2018-04-26 / Nature

The Ubiquitous Backyard Sparrows

By Charles Avenengo

“Passer domesticus has decided to take over the world in which it seems so unwelcome.” – Joseph Kastner, “A World of Watchers”

Everybody has them, sparrows that is. On Aquidneck Island, they roost in practically every hedgerow and, frequently, somewhere in the cavity of the house itself.

While the island has a number of native sparrow species, the most common, by far, is the house sparrow, which was an introduced species. Their fortunes revolve around being in close proximity to humans. With the Latin name of Passer domesticus, they originally spread from the Middle East, and because of their worldwide proliferation, they have become the most widespread wild bird on the planet.

They were brought from Europe to Brooklyn, New York in 1853 because of their reputation for being voracious eaters of insects. The hope was that they would end a plague of cankerworms and spanworms that were gobbling the leaves of native trees. City governments across the country invested in the house sparrows as the saviors to the insect pestilence.


Song sparrow and chipping sparrow. 
(Photos by Bob Weaver) Song sparrow and chipping sparrow. (Photos by Bob Weaver) Because they are also prolific breeders, producing up to four clutches of offspring annually, within decades, house sparrows spread across most of the continent. While they consumed the insect pests, it was soon revealed that they were largely vegetarian, loving seeds and in particular, thriving on the undigested grains found in horse droppings.

The house sparrows’ expansion westward was aided by freight trains. Upon discovering railroad cars full of grain, the sparrows would happily munch away until chased off by railroad workers.

As they expanded their range in North America, house sparrows became the block bullies. Preferring to nest in cavities, both natural and man-made, they frequently drove out other native cavity dwellers like Eastern bluebirds and purple martins.

By the late 1800s, “The Great Sparrow War” erupted, with sides drawn up both in defense of and against the recent arrivals. Some loved them, but most hated them. Massive eradication efforts commenced, while defenders insisted that they were a great advantage to gardeners.

One proponent against the sparrows, then Harvard student and future President Theodore Roosevelt, was called a liar for his report regarding the sparrows’ aggressive behavior towards native birds. His accusers were older ornithologists who called his report “sophomoric,” which at the time was his actual class level at Harvard.

Boston’s mayor was besieged by both sides.

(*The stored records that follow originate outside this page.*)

-- ==== Sys2Proof/Machine/Dispatch.lean ====
section
/-! DEFINITION. One arm per command: each calls its meaning. -/

namespace Sys2Proof.Machine

def exec (i : Instr) (s : State) : Host.Outcome State Fault Refusal :=
  match i with
  | .powerOn fastBaud maintenance boot => Sys2Proof.Machine.execPowerOn fastBaud maintenance boot s
  | .startUpStage5 t => Sys2Proof.Machine.execStartUpStage5 t s
  | .lineBreak t boot => Sys2Proof.Machine.execLineBreak t boot s
  | .lineBreakEnd t => Sys2Proof.Machine.execLineBreakEnd t s
  | .frameReceived t chars => Sys2Proof.Machine.execFrameReceived t chars s
  | .frameGapTimeout t => Sys2Proof.Machine.execFrameGapTimeout t s
  | .frameTransmitted t boot => Sys2Proof.Machine.execFrameTransmitted t boot s
  | .chargePresented t => Sys2Proof.Machine.execChargePresented t s
  | .status t => Sys2Proof.Machine.execStatus t s
  | .screenStatus t => Sys2Proof.Machine.execScreenStatus t s
  | .lineupRead t => Sys2Proof.Machine.execLineupRead t s
  | .catalogueRead t => Sys2Proof.Machine.execCatalogueRead t s
  | .readEvents t => Sys2Proof.Machine.execReadEvents t s
  | .clearEvents t => Sys2Proof.Machine.execClearEvents t s
  | .setEventMask t => Sys2Proof.Machine.execSetEventMask t s
  | .journalRead t => Sys2Proof.Machine.execJournalRead t s
  | .journalRewind t => Sys2Proof.Machine.execJournalRewind t s
  | .journalMode t => Sys2Proof.Machine.execJournalMode t s
  | .settingsRead t => Sys2Proof.Machine.execSettingsRead t s
  | .tune t => Sys2Proof.Machine.execTune t s
  | .screenOff t => Sys2Proof.Machine.execScreenOff t s
  | .routeHold t => Sys2Proof.Machine.execRouteHold t s
  | .routeRelease t => Sys2Proof.Machine.execRouteRelease t s
  | .relock t => Sys2Proof.Machine.execRelock t s
  | .quote t => Sys2Proof.Machine.execQuote t s
  | .buy t => Sys2Proof.Machine.execBuy t s
  | .cancel t => Sys2Proof.Machine.execCancel t s
  | .unlock t => Sys2Proof.Machine.execUnlock t s
  | .setPin t => Sys2Proof.Machine.execSetPin t s
  | .restartStreams t => Sys2Proof.Machine.execRestartStreams t s
  | .settingsWrite t => Sys2Proof.Machine.execSettingsWrite t s
  | .provision t => Sys2Proof.Machine.execProvision t s
  | .fullReset t => Sys2Proof.Machine.execFullReset t s
  | .unknownRequest t => Sys2Proof.Machine.execUnknownRequest t s
  | .mediaCell t cell => Sys2Proof.Machine.execMediaCell t cell s
  | .descriptorCell t cell => Sys2Proof.Machine.execDescriptorCell t cell s
  | .managementCell t cell => Sys2Proof.Machine.execManagementCell t cell s
  | .filler t cell => Sys2Proof.Machine.execFiller t cell s
  | .checkIn t => Sys2Proof.Machine.execCheckIn t s
  | .checkOut t => Sys2Proof.Machine.execCheckOut t s
  | .setLimit t => Sys2Proof.Machine.execSetLimit t s
  | .serviceOpen t => Sys2Proof.Machine.execServiceOpen t s
  | .serviceClose t => Sys2Proof.Machine.execServiceClose t s
  | .pinReset t => Sys2Proof.Machine.execPinReset t s
  | .setCeiling t => Sys2Proof.Machine.execSetCeiling t s
  | .bar t => Sys2Proof.Machine.execBar t s
  | .grantTier t => Sys2Proof.Machine.execGrantTier t s
  | .revokeTier t => Sys2Proof.Machine.execRevokeTier t s
  | .groupKey t => Sys2Proof.Machine.execGroupKey t s
  | .revokeGroup t => Sys2Proof.Machine.execRevokeGroup t s
  | .releaseCharges t => Sys2Proof.Machine.execReleaseCharges t s
  | .setTime t => Sys2Proof.Machine.execSetTime t s
  | .lineup t => Sys2Proof.Machine.execLineup t s
  | .catalogue t => Sys2Proof.Machine.execCatalogue t s
  | .keyDelivery t => Sys2Proof.Machine.execKeyDelivery t s
  | .setPolicy t => Sys2Proof.Machine.execSetPolicy t s
  | .setRates t => Sys2Proof.Machine.execSetRates t s
  | .suspend t => Sys2Proof.Machine.execSuspend t s
  | .resume t => Sys2Proof.Machine.execResume t s
  | .lockdown t => Sys2Proof.Machine.execLockdown t s
  | .fullResetMessage t => Sys2Proof.Machine.execFullResetMessage t s
  | .heldMessageTaken t => Sys2Proof.Machine.execHeldMessageTaken t s
  | .waitingMessageTaken t => Sys2Proof.Machine.execWaitingMessageTaken t s
  | .keptReleaseBegin t => Sys2Proof.Machine.execKeptReleaseBegin t s
  | .newFolioWriteComplete t => Sys2Proof.Machine.execNewFolioWriteComplete t s
  | .folioUpdateWriteComplete t => Sys2Proof.Machine.execFolioUpdateWriteComplete t s
  | .limitWriteComplete t => Sys2Proof.Machine.execLimitWriteComplete t s
  | .suspendWriteComplete t => Sys2Proof.Machine.execSuspendWriteComplete t s
  | .resumeWriteComplete t => Sys2Proof.Machine.execResumeWriteComplete t s
  | .lockdownWriteComplete t => Sys2Proof.Machine.execLockdownWriteComplete t s
  | .checkoutClearingComplete t => Sys2Proof.Machine.execCheckoutClearingComplete t s
  | .provisionWriteComplete t => Sys2Proof.Machine.execProvisionWriteComplete t s
  | .resetSerialWriteComplete t serial boot => Sys2Proof.Machine.execResetSerialWriteComplete t serial boot s
  | .ceilingWriteComplete t => Sys2Proof.Machine.execCeilingWriteComplete t s
  | .barWriteComplete t => Sys2Proof.Machine.execBarWriteComplete t s
  | .pinResetWriteComplete t => Sys2Proof.Machine.execPinResetWriteComplete t s
  | .setPinWriteComplete t => Sys2Proof.Machine.execSetPinWriteComplete t s
  | .pinFailureWriteComplete t => Sys2Proof.Machine.execPinFailureWriteComplete t s
  | .unlockWriteComplete t => Sys2Proof.Machine.execUnlockWriteComplete t s
  | .lockoutClearWriteComplete t => Sys2Proof.Machine.execLockoutClearWriteComplete t s
  | .buyWriteComplete t => Sys2Proof.Machine.execBuyWriteComplete t s
  | .cancelWriteComplete t => Sys2Proof.Machine.execCancelWriteComplete t s
  | .meterCloseComplete t service => Sys2Proof.Machine.execMeterCloseComplete t service s
  | .meterWriteComplete t => Sys2Proof.Machine.execMeterWriteComplete t s
  | .viewingWriteComplete t => Sys2Proof.Machine.execViewingWriteComplete t s
  | .expiryWriteComplete t title => Sys2Proof.Machine.execExpiryWriteComplete t title s
  | .policyWriteComplete t => Sys2Proof.Machine.execPolicyWriteComplete t s
  | .ratesWriteComplete t => Sys2Proof.Machine.execRatesWriteComplete t s
  | .tierWriteComplete t => Sys2Proof.Machine.execTierWriteComplete t s
  | .releaseWriteComplete t => Sys2Proof.Machine.execReleaseWriteComplete t s
  | .presentationWriteComplete t => Sys2Proof.Machine.execPresentationWriteComplete t s
  | .accessKeyInstallComplete t group => Sys2Proof.Machine.execAccessKeyInstallComplete t group s
  | .groupRevokeComplete t group => Sys2Proof.Machine.execGroupRevokeComplete t group s
  | .settingsWriteComplete t => Sys2Proof.Machine.execSettingsWriteComplete t s
  | .tick t => Sys2Proof.Machine.execTick t s
  | .purchaseExpiry t title => Sys2Proof.Machine.execPurchaseExpiry t title s
  | .blockAccrual t service => Sys2Proof.Machine.execBlockAccrual t service s
  | .previewAllowanceReached t title => Sys2Proof.Machine.execPreviewAllowanceReached t title s
  | .dayBoundary t => Sys2Proof.Machine.execDayBoundary t s
  | .frameBoundary t => Sys2Proof.Machine.execFrameBoundary t s
  | .noSignalDeadline t service => Sys2Proof.Machine.execNoSignalDeadline t service s
  | .stalenessDeadline t service => Sys2Proof.Machine.execStalenessDeadline t service s
  | .noKeyDeadline t engine => Sys2Proof.Machine.execNoKeyDeadline t engine s
  | .warmUpEnd t engine => Sys2Proof.Machine.execWarmUpEnd t engine s
  | .idleDeadline t engine => Sys2Proof.Machine.execIdleDeadline t engine s
  | .noTitleDeadline t screen => Sys2Proof.Machine.execNoTitleDeadline t screen s
  | .routeHoldDeadline t => Sys2Proof.Machine.execRouteHoldDeadline t s
  | .presenceProbe t screen display => Sys2Proof.Machine.execPresenceProbe t screen display s
  | .unlockEndInstant t screen => Sys2Proof.Machine.execUnlockEndInstant t screen s
  | .lockoutDeadline t => Sys2Proof.Machine.execLockoutDeadline t s
  | .rejoinExpiry t service => Sys2Proof.Machine.execRejoinExpiry t service s
  | .maintenanceWindowEnd t => Sys2Proof.Machine.execMaintenanceWindowEnd t s
  | .frameBegins t => Sys2Proof.Machine.execFrameBegins t s
  | .badLength t length => Sys2Proof.Machine.execBadLength t length s
  | .powerLoss => Sys2Proof.Machine.execPowerLoss s

end Sys2Proof.Machine
end

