-- ==== Sys2Proof/Machine/Core.lean ====
section
/-! DEFINITION. The machine behind the host's interface. -/

def Sys2Proof.core : Host.Core :=
  { State := Sys2Proof.Machine.State, Fault := Sys2Proof.Machine.Fault,
    Refusal := Sys2Proof.Machine.Refusal, step := Sys2Proof.Machine.step,
    reset := Sys2Proof.Machine.State.reset }
end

Pressured by the sparrows’ defenders, he ordered the park employees to shoot birds called shrikes, which were feasting on sparrows in Boston Common. However, he later reversed course and instructed the park workers to destroy the sparrows’ nests. More than 4,000 nests were destroyed.

The feud continued for decades, with a number of eradication schemes that included offering bounties, poisoning and trapping. Additionally, entrepreneurs sold the sparrows as delicacies for pot pies, purportedly claiming they tasted better than quail.

Despite the massive efforts at eradication, nothing worked. Ultimately, it was the invention of the automobile that stemmed the tide. With cars taking over from horses, the easy pickings of the seeds in the horse droppings vanished, and the sparrow population stabilized.

The sparrow was not out of the woods, however. In the 1950s, the federal government ordered pet stores in New York to release a species of caged birds that had been illegally imported from the west on Long Island. These were called house finches. More colorful and with a livelier song than the house sparrow’s single chip notes, the house finches proved to be more aggressive, and soon the two species were engaged in turf wars.

But the house finches never quite pushed the sparrow completely out. On Aquidneck Island, the two species currently co-exist in an uneasy harmony, with flocks that roost next to each other.

The International Migratory Bird Act of 1918 protected hundreds of species of migratory birds throughout the Americas, from Canada to Argentina. The house sparrow, however, was omitted because they are not a native species, and thus were not offered the same protection.

Which is why, when the aproned chefs of a renowned Italian restaurant in New York are spotted running around the neighborhood with nets, chasing the legally unprotected house sparrow for the evening meal, as in the popular movie, “Fried Green Tomatoes,” the secret is perhaps in the recipe.

Naturalist Charles Avenengo has been chasing Aquidneck Island wildlife for more than 40 years.